Все суеверные страхи варвара, спавшие в душе, прикрытые логикой цивилизации, стали теперь просыпаться. Примитивное воображение населяло подземелье чудовищными формами жизни. Разум говорил Конану, что его заперли не как обычного пленника, и оберегать не собираются. Он брошен в этот каменный мешок, чтобы здесь умереть. Он проклинал себя за то, что отказался от предложения победителей, однако его упрямое мужество восставало, и он знал, что и сейчас его ответ был бы тем же. Никому он не продаст своих подданных. Он думал только о себе, когда овладел троном, но теперь он в ответе за свой народ.

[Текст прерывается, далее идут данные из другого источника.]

-- ==== Sys2Proof/Machine/MatrixOps.lean ====
section
/-!
DEFINITION. Tiles, accumulators, and what each matrix command does in its last cycle (09 R203-R221).
-/
set_option autoImplicit false

namespace Sys2Proof.Machine

/-! ### Tiles and accumulators (R66, R203, R204) -/

/-- A tile's configuration, unpacked. -/
structure Tile where
  no : Nat
  ty : DType
  rows : Nat
  cols : Nat
  planes : Nat
  set : Bool
  deriving DecidableEq, Repr

def Ctx.tile (c : Ctx) (t : Reg) : Tile :=
  let v := (tget 0 c.tcfg t.toNat).toNat
  { no := t.toNat, ty := DType.ofCode (BitVec.ofNat 4 (bits v 0 4)), rows := bits v 7 7, cols := bits v 16 12
    planes := bits v 28 4, set := v != 0 }

def Tile.elemBits (t : Tile) : Nat := if t.ty = .bp then t.planes else tyBits t.ty
/-- The row size in bytes (R66). -/
def Tile.rowBytes (t : Tile) : Nat := t.cols * t.elemBits / 8
def Tile.bytes (t : Tile) : Nat := t.rows * t.rowBytes
def Tile.elems (t : Tile) : Nat := t.rows * t.cols
def Tile.rowAddr (t : Tile) (i : Nat) : Nat := 16384 * t.no + 256 * i

/-- The encoding of element (i, k) of a tile that is not bit-plane. -/
def Ctx.tileElem (c : Ctx) (t : Tile) (i k : Nat) : Nat :=
  if t.ty = .i4 then bits (mget c.t (t.rowAddr i + k / 2)).toNat (4 * (k % 2)) 4
  else mrd c.t (t.rowAddr i + k * (tyBits t.ty / 8)) (tyBits t.ty / 8)

/-- The value of an element of a bit-plane tile from its first p planes (R111, R112). -/
def Ctx.tileBp (c : Ctx) (t : Tile) (p i k : Nat) : Int :=
  bpElem (fun b => mget c.t (t.rowAddr i + k / 64 * (8 * t.planes) + b)) p (k % 64)

/-- An element of a tile; with the last one of a 4-byte word of the image, in ascending order, that word is written
whole (R358). -/
def Ctx.setTileElem (c : Ctx) (t : Tile) (i k v : Nat) : Ctx :=
  let last := (k + 1) * tyBits t.ty
  let c := if last % 32 = 0 then { c with bad := cleanWords c.bad (0x10000 + t.rowAddr i + last / 8 - 4) 4 } else c
  if t.ty = .i4 then
    let a := t.rowAddr i + k / 2
    let old := (mget c.t a).toNat
    { c with t := mput c.t a (BitVec.ofNat 8 (if k % 2 = 0 then v % 16 + 16 * (old / 16) else old % 16 + 16 * (v % 16))) }
  else { c with t := mwr c.t (t.rowAddr i + k * (tyBits t.ty / 8)) (tyBits t.ty / 8) v }

def Ctx.acc (c : Ctx) (m : Reg) (i j : Nat) : Nat := (tget 0 c.m (4096 * m.toNat + 64 * i + j)).toNat
def Ctx.setAcc (c : Ctx) (m : Reg) (i j v : Nat) : Ctx := 
  { c with m := tput c.m (4096 * m.toNat + 64 * i + j) (BitVec.ofNat 32 v)
           bad := cleanWords c.bad (0x30000 + 4 * (4096 * m.toNat + 64 * i + j)) 4 }

/-- The rows, of n, that a mask selects. -/
def maskRows (m : Word) (n : Nat) : List Nat := (List.range n).filter fun i => m.getLsbD i

/-! ### Products (R116-R119, R217-R219) -/

/-- A column list of a row of A with the dense position of each entry (R218; the identity for MMA). -/
abbrev Cols := List (Nat × Nat)

/-- One element of a floating-point accumulation: chunks of 8 dense positions in ascending order, each rounded once. -/
def dotFlt (acc : Nat) (n : Nat) (cols : Cols) (a b : Nat → Val) : Nat :=
  (List.range (cdiv n 8)).foldl (fun acc ch =>
    let ps := (cols.filter fun p => p.2 / 8 == ch).map fun p => (a p.1).mul (b p.2)
    roundTo .f32 .rne false 0 (Val.sum false (valueOf .f32 acc :: ps))) acc

/-- One element of an integer accumulation, modulo 2^32. -/
def dotInt (acc : Nat) (cols : Cols) (a b : Nat → Int) : Nat :=
  wrap 32 (sextNat 32 acc + cols.foldl (fun (s : Int) p => s + a p.1 * b p.2) 0)

/-- Types of a floating-point or integer operand tile (R217). -/
def wide16 : DType → Bool | .bf16 | .f16 => true | _ => false
def fp8 : DType → Bool | .e4 | .e5 => true | _ => false
def smallInt : DType → Bool | .i8 | .n8 | .i4 => true | _ => false
def mmaTile (t : Tile) : Bool := t.set && (wide16 t.ty || fp8 t.ty || smallInt t.ty)
def mmaPair (a b : DType) : Bool := (wide16 a && a == b) || (fp8 a && fp8 b) || (smallInt a && smallInt b)

/-- The dense columns of row i of A: themselves, or by the metadata tile (R218). -/
def denseCols (a : Tile) : Cols := (List.range a.cols).map fun k => (k, k)
def sparseCols (c : Ctx) (t : Tile) (n i : Nat) : Cols :=
  (List.range t.cols).map fun k => (k, 64 * (k / n) + c.tileElem t i k % 64)

/-- MMA and MMAS: D plus A times the transpose of B on the selected rows. -/
def multiply (c : Ctx) (mask : Word) (m : Reg) (a b : Tile) (cols : Nat → Cols) : Ctx :=
  (maskRows mask a.rows).foldl (fun r i => (List.range b.rows).foldl (fun r j =>
    r.setAcc m i j (if isFlt a.ty then
        dotFlt (c.acc m i j) b.cols (cols i) (fun k => valueOf a.ty (c.tileElem a i k))
          fun k => valueOf b.ty (c.tileElem b j k)
      else dotInt (c.acc m i j) (cols i) (fun k => tyInt a.ty (c.tileElem a i k))
          fun k => tyInt b.ty (c.tileElem b j k))) r) c

/-- MMAB (R219). -/
def multiplyPlanes (c : Ctx) (mask : Word) (m : Reg) (p : Nat) (a b : Tile) : Ctx :=
  (maskRows mask a.rows).foldl (fun r i => (List.range b.rows).foldl (fun r j =>
    r.setAcc m i j (dotInt (c.acc m i j) (denseCols a) (fun k => c.tileBp a p i k)
      fun k => tyInt .i8 (c.tileElem b j k))) r) c

def sparsityN : Sparsity → Nat | .n8 => 8 | .n16 => 16 | .n32 => 32

/-! ### The commands' last cycle (R206) -/

/-- Rows of a TST source, as bytes; an unselected row is zeros (R213). -/
def tstRows (c : Ctx) (src : TSrc) (r : TstRect) (mask : Word) : List (List Byte) :=
  match src with
  | .tile t =>
    let v := c.tile t
    (List.range v.rows).map fun i =>
      if mask.getLsbD i then mbytes c.t (v.rowAddr i) v.rowBytes else List.replicate v.rowBytes 0
  | .acc m =>
    (List.range r.arows.toNat).map fun i =>
      if mask.getLsbD i then (List.range r.acols.toNat).flatMap fun j => leBytes 4 (c.acc m i j)
      else List.replicate (4 * r.acols.toNat) 0

/-- The bytes of a TST source. -/
def tstSize (c : Ctx) (src : TSrc) (r : TstRect) : Nat :=
  match src with
  | .tile t => (c.tile t).bytes
  | .acc _ => 4 * r.arows.toNat * r.acols.toNat

/-- The slots of a TLD that have not been freed since its entry: the first of them and their number. -/
def tldRest (p : Flue) (c : MatCmd) : BitVec 32 × Nat :=
  let had := c.data.length / p.slotBytes
  (c.pos - BitVec.ofNat 32 (c.slots - had), c.slots - had)

/-- TLD: bytes of the slots just below position `pos`, those taken before their slots were freed and the others as they
stand, go to the selected rows (R206, R214). -/
def loadTile (x : Hearth) (c : MatCmd) (t f : Reg) : Hearth :=
  let v := x.act.tile t
  let p := x.flue (x.act.primary f.toNat)
  let data := c.data ++ x.slotsFrom p (tldRest p c).1 (tldRest p c).2
  let mem := (maskRows c.mask v.rows).foldl (fun m i =>
    mwrite m (v.rowAddr i) ((data.drop (i * v.rowBytes)).take v.rowBytes)) x.act.t
  let bad := (maskRows c.mask v.rows).foldl (fun b i => cleanWords b (0x10000 + v.rowAddr i) v.rowBytes) x.act.bad
  { x with act := { x.act with t := mem, bad := bad } }.autoRelease f.toNat c.pos

/-- The poisoned scratchpad word that a TLD reads in its slots (R358). -/
def tldPoison (x : Hearth) (c : MatCmd) : Option Nat :=
  match c.instr with
  | .tld _ _ f =>
    let p := x.flue (x.act.primary f.toNat)
    c.bad <|> x.slotsBad p (tldRest p c).1 (tldRest p c).2
  | _ => none

/-- The flue form of TST: its slots are written and published (R215). -/
def storeFlue (x : Hearth) (c : MatCmd) (f : Reg) (src : TSrc) (r : TstRect) : Hearth :=
  let p := x.flue f.toNat
  let sb := p.slotBytes
  let l := (tstRows x.act src r c.mask).flatten
  let x := (List.range c.slots).foldl (fun x i =>
    let b := (l.drop (i * sb)).take sb
    x.writeScratch (p.slotAddr (c.pos + BitVec.ofNat 32 i)) (b ++ List.replicate (sb - b.length) 0)) x
  (x.publish f.toNat c.slots).setResident f.toNat c.pos c.slots

/-- MRD (R220). -/
def readAcc (c : Ctx) (mask : Word) (col : Bool) (d m : Reg) (r : Nat) : Ctx :=
  (maskRows mask 64).foldl (fun c j =>
    c.setLane d j (BitVec.ofNat 32 (if col then c.acc m j r else c.acc m r j))) c

/-- MCVT (R221), drawing from the state that stood when the command entered. -/
def convertAcc (c : Ctx) (cmd : MatCmd) (t m : Reg) (ty : DType) (r : RndSat) : Ctx :=
  let v := c.tile t
  let sc := valueOf .f32 (cmd.val.toNat % 2 ^ 32)
  ((maskRows cmd.mask v.rows).foldl (fun (acc : Ctx × Word) i => (List.range v.cols).foldl (fun (acc : Ctx × Word) j =>
    let (seed, u) := if r.rnd = .sr then srDraw acc.2 else (acc.2, 0)
    (acc.1.setTileElem v i j (roundTo v.ty r.rnd r.sat u ((valueOf ty (c.acc m i j)).mul sc)), seed)) acc) (c, cmd.seed)).1

/-- What a command does to the hearth in its last cycle; the memory form of TST is not among them. -/
def matEffect (x : Hearth) (c : MatCmd) : Hearth :=
  let k := x.act
  match c.instr with
  | .tld _ t f => loadTile x c t f
  | .tstFlue _ f src _ r => storeFlue x c f src r
  | .mzero _ m => { x with act := (maskRows c.mask 64).foldl (fun k i =>
      (List.range 64).foldl (fun k j => k.setAcc m i j 0) k) k }
  | .mma _ m a b | .mmaStamped _ m a b _ =>
    { x with act := multiply k c.mask m (k.tile a) (k.tile b) fun _ => denseCols (k.tile a) }
  | .mmas _ n m a b t | .mmasStamped _ n m a b t _ =>
    { x with act := multiply k c.mask m (k.tile a) (k.tile b) fun i => sparseCols k (k.tile (t.setWidth 5)) (sparsityN n) i }
  | .mmab _ p m a b | .mmabStamped _ p m a b _ =>
    { x with act := multiplyPlanes k c.mask m p.toNat (k.tile a) (k.tile b) }
  | .mrd _ col d m _ => { x with act := readAcc k c.mask col d m c.val.toNat }
  | .mcvt _ t m _ ty r => { x with act := convertAcc k c t m ty r }
  | _ => x

/-- Cycles that a command occupies (R206). -/
def occupancy (k : Ctx) (c : MatCmd) : Nat :=
  let mm (a b : Reg) (n : Nat) : Nat :=
    let kc := if wide16 (k.tile a).ty then 64 else 128
    cdiv ((k.tile a).rows * (k.tile b).cols * n) kc
  match c.instr with
  | .tld _ t _ => cdiv (k.tile t).bytes 256
  | .tstFlue _ _ src _ r | .tstMemory _ src _ _ r => cdiv (tstSize k src r) 256
  | .mma _ _ a b | .mmaStamped _ _ a b _ => mm a b 1
  | .mmas _ n _ a b _ | .mmasStamped _ n _ a b _ _ =>
    let kc := if wide16 (k.tile a).ty then 64 else 128
    cdiv ((k.tile a).rows * (k.tile b).cols * max (sparsityN n) 16) (64 * kc)
  | .mmab _ p _ a _ | .mmabStamped _ p _ a _ _ => cdiv ((k.tile a).rows * p.toNat * (k.tile a).cols) 1024
  | .mcvt _ t _ _ _ _ => (k.tile t).rows
  | _ => 1

end Sys2Proof.Machine
end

Конан вспомнил об отвратительной угрозе Тзоты и застонал от ярости.
Это не просто болтовня! Люди значат для мага не больше., чем насекомые. Нежные руки, ласкавшие Конана, губы, прижимавшиеся к его губам, груди, дрожавшие под его страстными поцелуями… И со всех этих девушек сдерут их нежную кожу, белую, как слоновая кость, розовую, словно лепестки цветка… Из горла Конана вырвалось такое рычание, что если бы кто-нибудь услышал его, он не поверил бы, что это рычит человек.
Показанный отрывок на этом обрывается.